QUADRAGÉSIMA SÉTIMA

Naveguei por mares

jamais salpicados em mim.

O mastro do barco,

garboso e elegante,

vestiu-se de velas e batas,

engravidou com o vento

e navegou nas brisas prenhas.

Calmaria é arte do porto, do parto

quando a esperança brinca de nascer

sorrindo para a vida e para a correnteza

catando colares, perfumes e panos-da-costa.

Na decima segunda onda,

saltando moleque com meio metro

acima das águas, aprendi a abrir rolhas

das garrafas meladas de sal, areia e poesia.

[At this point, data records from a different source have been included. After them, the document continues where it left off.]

-- ==== Sys2Proof/Laws/State.lean ====
section
/-! SUPPORT. What each update of the state leaves as it was, one lemma a field, and what reading the written record gives. -/

namespace Sys2Proof.Machine

/-! ## setBay -/

@[simp] theorem State.setBay_phase (s : State) (b : Nat) (x : Bay) : (s.setBay b x).phase = s.phase := rfl
@[simp] theorem State.setBay_ticks (s : State) (b : Nat) (x : Bay) : (s.setBay b x).ticks = s.ticks := rfl
@[simp] theorem State.setBay_zones (s : State) (b : Nat) (x : Bay) : (s.setBay b x).zones = s.zones := rfl
@[simp] theorem State.setBay_zone (s : State) (b : Nat) (x : Bay) (i : Nat) : (s.setBay b x).zone i = s.zone i := rfl
@[simp] theorem State.setBay_routes (s : State) (b : Nat) (x : Bay) : (s.setBay b x).routes = s.routes := rfl
@[simp] theorem State.setBay_route (s : State) (b : Nat) (x : Bay) (i j : Nat) : (s.setBay b x).route i j = s.route i j := rfl
@[simp] theorem State.setBay_site (s : State) (b : Nat) (x : Bay) : (s.setBay b x).site = s.site := rfl
@[simp] theorem State.setBay_sitePending (s : State) (b : Nat) (x : Bay) : (s.setBay b x).sitePending = s.sitePending := rfl
@[simp] theorem State.setBay_edit (s : State) (b : Nat) (x : Bay) : (s.setBay b x).edit = s.edit := rfl
@[simp] theorem State.setBay_lines (s : State) (b : Nat) (x : Bay) : (s.setBay b x).lines = s.lines := rfl
@[simp] theorem State.setBay_line (s : State) (b : Nat) (x : Bay) (i : Nat) : (s.setBay b x).line i = s.line i := rfl
@[simp] theorem State.setBay_nodes (s : State) (b : Nat) (x : Bay) : (s.setBay b x).nodes = s.nodes := rfl
@[simp] theorem State.setBay_node (s : State) (b : Nat) (x : Bay) (i : NodeId) : (s.setBay b x).node i = s.node i := rfl
@[simp] theorem State.setBay_signs (s : State) (b : Nat) (x : Bay) : (s.setBay b x).signs = s.signs := rfl
@[simp] theorem State.setBay_sign (s : State) (b : Nat) (x : Bay) (i : Nat) : (s.setBay b x).sign i = s.sign i := rfl
@[simp] theorem State.setBay_buffer (s : State) (b : Nat) (x : Bay) : (s.setBay b x).buffer = s.buffer := rfl
@[simp] theorem State.setBay_out (s : State) (b : Nat) (x : Bay) : (s.setBay b x).out = s.out := rfl
@[simp] theorem State.setBay_miso (s : State) (b : Nat) (x : Bay) : (s.setBay b x).miso = s.miso := rfl
@[simp] theorem State.setBay_ignoring (s : State) (b : Nat) (x : Bay) : (s.setBay b x).ignoring = s.ignoring := rfl
@[simp] theorem State.setBay_choices (s : State) (b : Nat) (x : Bay) : (s.setBay b x).choices = s.choices := rfl
@[simp] theorem State.setBay_pending (s : State) (b : Nat) (x : Bay) : (s.setBay b x).pending = s.pending := rfl

/-! ## setZone -/

@[simp] theorem State.setZone_phase (s : State) (z : Nat) (x : Zone) : (s.setZone z x).phase = s.phase := rfl
@[simp] theorem State.setZone_ticks (s : State) (z : Nat) (x : Zone) : (s.setZone z x).ticks = s.ticks := rfl
@[simp] theorem State.setZone_bays (s : State) (z : Nat) (x : Zone) : (s.setZone z x).bays = s.bays := rfl
@[simp] theorem State.setZone_bay (s : State) (z : Nat) (x : Zone) (i : Nat) : (s.setZone z x).bay i = s.bay i := rfl
@[simp] theorem State.setZone_routes (s : State) (z : Nat) (x : Zone) : (s.setZone z x).routes = s.routes := rfl
@[simp] theorem State.setZone_route (s : State) (z : Nat) (x : Zone) (i j : Nat) : (s.setZone z x).route i j = s.route i j := rfl
@[simp] theorem State.setZone_site (s : State) (z : Nat) (x : Zone) : (s.setZone z x).site = s.site := rfl
@[simp] theorem State.setZone_sitePending (s : State) (z : Nat) (x : Zone) : (s.setZone z x).sitePending = s.sitePending := rfl
@[simp] theorem State.setZone_edit (s : State) (z : Nat) (x : Zone) : (s.setZone z x).edit = s.edit := rfl
@[simp] theorem State.setZone_lines (s : State) (z : Nat) (x : Zone) : (s.setZone z x).lines = s.lines := rfl
@[simp] theorem State.setZone_line (s : State) (z : Nat) (x : Zone) (i : Nat) : (s.setZone z x).line i = s.line i := rfl
@[simp] theorem State.setZone_nodes (s : State) (z : Nat) (x : Zone) : (s.setZone z x).nodes = s.nodes := rfl
@[simp] theorem State.setZone_node (s : State) (z : Nat) (x : Zone) (i : NodeId) : (s.setZone z x).node i = s.node i := rfl
@[simp] theorem State.setZone_signs (s : State) (z : Nat) (x : Zone) : (s.setZone z x).signs = s.signs := rfl
@[simp] theorem State.setZone_sign (s : State) (z : Nat) (x : Zone) (i : Nat) : (s.setZone z x).sign i = s.sign i := rfl
@[simp] theorem State.setZone_buffer (s : State) (z : Nat) (x : Zone) : (s.setZone z x).buffer = s.buffer := rfl
@[simp] theorem State.setZone_out (s : State) (z : Nat) (x : Zone) : (s.setZone z x).out = s.out := rfl
@[simp] theorem State.setZone_miso (s : State) (z : Nat) (x : Zone) : (s.setZone z x).miso = s.miso := rfl
@[simp] theorem State.setZone_ignoring (s : State) (z : Nat) (x : Zone) : (s.setZone z x).ignoring = s.ignoring := rfl
@[simp] theorem State.setZone_choices (s : State) (z : Nat) (x : Zone) : (s.setZone z x).choices = s.choices := rfl
@[simp] theorem State.setZone_pending (s : State) (z : Nat) (x : Zone) : (s.setZone z x).pending = s.pending := rfl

As minhas pernas eram ágeis,

corriam pela horta, chutavam bola

sem se acostumarem com o Vulcabrás

adotado pelos pés para andar na Escola.

Na décima terceira onda,

atracado numa baía bem mansa,

descobri dois montes, chamei-os seios,

beijei o colo da lua, tomei água de chuva.

Na décima quinta onda,

a estrela da saudade mais febril,

de braços ressecados ponta a ponta,

morreu na praia de maré baixa e insolação.

Na décima oitava onda,

a língua reconheceu o sal do sal,

o mistério, a carne do coco verde provada

no alvor da lua subindo e descendo aos céus.

No vigésima primeira onda,

os braços afoitos catavam peixes,

o milagre das águas, a força do Verbo:

pés e jangadas pisando sobre as águas.

Na vigésima terceira onda,

a bruma alva tingiu-se lacre,

a vela branca deu asas ao pôr-do-sol

e pesquei, em solidão, alguns vermelhos.

Hoje, na quadragésima sétima onda,

sempre ao sobressalto da próxima que virá,

continuo confiando no braço direito do meu Pai.

Hoje, na quadragésima sétima onda,

na paz daquela que lavará o olho-gordo,

mandarei fazer um padê em oferenda aos ateus

Hoje, na quadragésima sétima onda,

não pensaria que sobrevivesse fora do Aquário

nem imaginei estar mergulhado em ondas de amor.

Hoje, na quadragésima sétima onda,

no findo ciclo da língua de fogo, do aguardente,

jamais pensei que os mares fossem beber por mim.

E, lá nas ondas que arrebentarão no infinito,

hei de ver meus pés no equilíbrio de jangada

hei de ver os lemes do saveiro a favor do vento

hei de ver a silhueta sensual dessa cidade

que se afasta de mim sumindo e sorrindo

na doce onda do mar amado e cansado.